There are very few elements, cells, in the body of today that were there a year ago. The rapidity with which a cut or wound on the body is replaced by healthy tissue, the rapidity with which it heals, is an illustration of this. One "touches" himself in shaving. In a week, sometimes in less than a week, if the blood and the cell structure be particularly healthy, there is no trace of the cut, the formation of new cell tissue has completely repaired it. Through the formation of new cell structure the life-force within, acting through the blood, is able to rebuild and repair, if not too much interfered with, very rapidly. The reason, we may say almost the sole reason, that surgery has made such great advances during the past few years, so much greater correspondingly than medicine, is on account of a knowledge of the importance of and the use of antiseptics--keeping the wound clean and entirely free from all extraneous matter.

So then, the greater portion of the body is really new, therefore young, in that it is almost entirely this year's growth. Newness of form is continually being produced in the body by virtue of this process of perpetual renewal that is continually going on, and the new cells and tissues are just as new as is the new leaf that comes forth in the springtime to take the place of and to perform the same functions as the one that was thrown off by the tree last autumn.

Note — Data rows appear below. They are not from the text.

-- ==== Sys2Proof/Machine/Flags.lean ====
section
/-! DEFINITION. Values with the flags they set: integer results (R241, R354), floating operations under policy (R257, R380 to R385, R264),
reductions (R264, R366, R367). -/

namespace Sys2Proof.Machine

/-- A value read in a format's signedness. -/
def intOf (f : Fmt) (v : Nat) : Int := if fmtSigned f then signed (Rules.fmtWidth f) v else ((v % 2 ^ Rules.fmtWidth f : Nat) : Int)

/-- A result with no flag. -/
def VRes.plain (v : Nat) : VRes := ⟨v, 0, false⟩

/-- An exact integer result brought into a format: clamped with SAT, or wrapped (R354). -/
def intRes (f : Fmt) (sat : Bool) (v : Int) : VRes :=
  let w := Rules.fmtWidth f
  if sat then
    let z := clampI v (intMin f) (intMax f)
    ⟨wrapN w z, if z = v then 0 else fSAT, false⟩
  else VRes.plain (wrapN w v)

/-- All ones of a format's width, or zero. -/
def maskRes (f : Fmt) (b : Bool) : Nat := if b then 2 ^ Rules.fmtWidth f - 1 else 0

/-! ### Floating operations on values -/

/-- An operation of two values under a policy (R257): operands flushed, exact result, policy. -/
def fpOp2 (f : Fmt) (p : BitVec 8) (g : Fv → Fv → Nat → Ey) (a b : Nat) : VRes :=
  let x := polIn p (fvOf f a)
  let y := polIn p (fvOf f b)
  policy f p (polRnd p) [x, y] (g x y (polRnd p))

def fpAdd (f : Fmt) (p : BitVec 8) : Nat → Nat → VRes := fpOp2 f p fvAdd
def fpSub (f : Fmt) (p : BitVec 8) : Nat → Nat → VRes := fpOp2 f p fun x y m => fvAdd x (if y.isNan then y else y.negate) m
def fpMul (f : Fmt) (p : BitVec 8) : Nat → Nat → VRes := fpOp2 f p fun x y _ => fvMul x y

/-- One rounding of x × y + w; the NaN operands ranked left, right, addend (R380). -/
def fpFma (f : Fmt) (p : BitVec 8) (a b c : Nat) : VRes :=
  let x := polIn p (fvOf f a)
  let y := polIn p (fvOf f b)
  let w := polIn p (fvOf f c)
  policy f p (polRnd p) [x, y, w] (fvFma x y w (polRnd p))

/-- The operand of FMIN or FMAX that IEEE 754-2019 minimumNumber or maximumNumber returns; -0 is less than +0 (R382). -/
def pickMin (hi : Bool) (x y : Fv) : Ey :=
  let less := decide (x.cmp y = -1) || (decide (x.cmp y = 0) && x.neg && !y.neg)
  match x, y with
  | .nan _, .nan _ => .nan (x.isSnan || y.isSnan)
  | .nan _, _ => y.ey
  | _, .nan _ => x.ey
  | _, _ => if less = hi then y.ey else x.ey

/-- A policy with SAT off, for results that are an operand or an integral value as it stands (R382, R390). -/
def noSat (p : BitVec 8) : BitVec 8 := p &&& 0xEF#8

def fpLesser (f : Fmt) (p : BitVec 8) : Nat → Nat → VRes := fpOp2 f (noSat p) fun x y _ => pickMin false x y
def fpGreater (f : Fmt) (p : BitVec 8) : Nat → Nat → VRes := fpOp2 f (noSat p) fun x y _ => pickMin true x y

/-- An FCMP condition (Table 17.3). -/
def fpCond (m : Nat) (x y : Fv) : Bool :=
  let nan := x.isNan || y.isNan
  let c := x.cmp y
  match m with
  | 0 => !nan && decide (c = 0)
  | 1 => nan || decide (c ≠ 0)
  | 2 => !nan && decide (c = -1)
  | 3 => !nan && decide (c ≠ -1)
  | 4 => !nan && decide (c ≠ 1)
  | 5 => !nan && decide (c = 1)
  | 6 => nan
  | _ => !nan

/-- FCMP on values: all ones or zero, NV as Table 17.3, PSN's poison; FZI applies (R383). -/
def fpCmp (f : Fmt) (p : BitVec 8) (m : Nat) (a b : Nat) : VRes :=
  let x := polIn p (fvOf f a)
  let y := polIn p (fvOf f b)
  let ordered := decide (m = 2) || decide (m = 3) || decide (m = 4) || decide (m = 5)
  let nv := x.isSnan || y.isSnan || (ordered && (x.isNan || y.isNan))
  ⟨maskRes f (fpCond m x y), if nv then fNV else 0, polPsn p && (!x.finite || !y.finite)⟩

/-- The class code of a value, before any flush (R385). -/
def fpClass (f : Fmt) (a : Nat) : Nat :=
  match fvOf f a with
  | .nan b => if Fv.isSnan (.nan b) then 8 else 9
  | .inf n => if n then 0 else 7
  | .fin n m _ =>
    if m = 0 then (if n then 3 else 4)
    else if fpIsSub f a then (if n then 2 else 5) else (if n then 1 else 6)

/-! ### Reductions -/

/-- One combining step of RED and SCAN on values of a format: 0 add, 1 min, 2 max, 3 and, 4 or, 5 xor (R366). -/
def redStep (f : Fmt) (p : BitVec 8) (op : Nat) (a b : Nat) : VRes :=
  if Rules.isFloat f then
    match op with
    | 0 => fpAdd f p a b
    | 1 => fpLesser f p a b
    | _ => fpGreater f p a b
  else
    match op with
    | 0 => intRes f false (intOf f a + intOf f b)
    | 1 => VRes.plain (if intOf f b < intOf f a then b else a)
    | 2 => VRes.plain (if intOf f a < intOf f b then b else a)
    | 3 => VRes.plain (a &&& b)
    | 4 => VRes.plain (a ||| b)
    | _ => VRes.plain (a ^^^ b)

/-- The identity of an operation in a format (R367). -/
def redIdent (f : Fmt) (op : Nat) : Nat :=
  match op with
  | 1 => if Rules.isFloat f then fpInf f else wrapN (Rules.fmtWidth f) (intMax f)
  | 2 => if Rules.isFloat f then fpSign f true + fpInf f else wrapN (Rules.fmtWidth f) (intMin f)
  | 3 => 2 ^ Rules.fmtWidth f - 1
  | _ => 0

/-- A result that may be invalid, in a reduction. -/
abbrev Part := Option VRes

/-- One combination of the tree: an invalid side passes the other on unchanged (R264). -/
def redPair (g : Nat → Nat → VRes) (x y : Part) : Part :=
  match x, y with
  | some a, some b => let r := g a.bits b.bits; some ⟨r.bits, a.flags ||| b.flags ||| r.flags, a.psn || b.psn || r.psn⟩
  | some a, none => some a
  | none, y => y

/-- One level of the tree. -/
def redLevel (g : Nat → Nat → VRes) : List Part → List Part
  | x :: y :: t => redPair g x y :: redLevel g t
  | t => t

/-- The pairwise tree (R264). -/
def redTree (g : Nat → Nat → VRes) : Nat → List Part → Part
  | 0, xs => xs.head?.getD none
  | n + 1, xs => match xs with
    | [] => none
    | [x] => x
    | _ => redTree g n (redLevel g xs)

/-- SCAN's prefixes: values with their validity, the running value, what is written for each, flags and policy's poison (R367). -/
def scanRun (g : Nat → Nat → VRes) (excl : Bool) (ident : Nat) : List (Nat × Bool) → Option Nat → List VRes
  | [], _ => []
  | (x, valid) :: t, s =>
    if !valid then VRes.plain 0 :: scanRun g excl ident t s
    else
      let r := match s with
        | none => VRes.plain x
        | some a => g a x
      { r with bits := if excl then s.getD ident else r.bits } :: scanRun g excl ident t (some r.bits)

end Sys2Proof.Machine
end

The skin renews itself through the casting off of used cells (those that have already performed their functions) most rapidly, taking but a few weeks. The muscles, the vital organs, the entire arterial system, the brain and the nervous system all take longer, but all are practically renewed within a year, some in much less time. Then comes the bony structure, taking the longest, varying, we are told, from seven and eight months to a year, in unusual cases fourteen months and longer.

It is, then, through this process of cell formation that the physical body has been built up, and through the same process that it is continually renewing itself. It is not therefore at any time or at any age a solid fixed mass or material, but a structure in a continually changing fluid form. It is therefore easy to see how we have it in our power, when we are once awake to the relations between the conscious mind and the subconscious--and it in turn in its relations to the various involuntary and vital functions of the body--to determine to a great extent how the body shall be built or how it shall be rebuilt.

Mentally to live in any state or attitude of mind is to take that state or condition into the subconscious. _The subconscious mind does and always will produce in the body after its own kind._ It is through this law that we externalise and become in body what we live in our minds. If we have predominating visions of and harbour thoughts of old age and weakness, this state, with all its attendant circumstances, will become externalised in our bodies far more quickly than if we entertain thoughts and visions of a different type. Said Archdeacon Wilberforce in a notable address in Westminster Abbey some time ago: "The recent researches of scientific men, endorsed by experiments in the Salpétrière in Paris, have drawn attention to the intensely creative power of suggestions made by the conscious mind to the subconscious mind."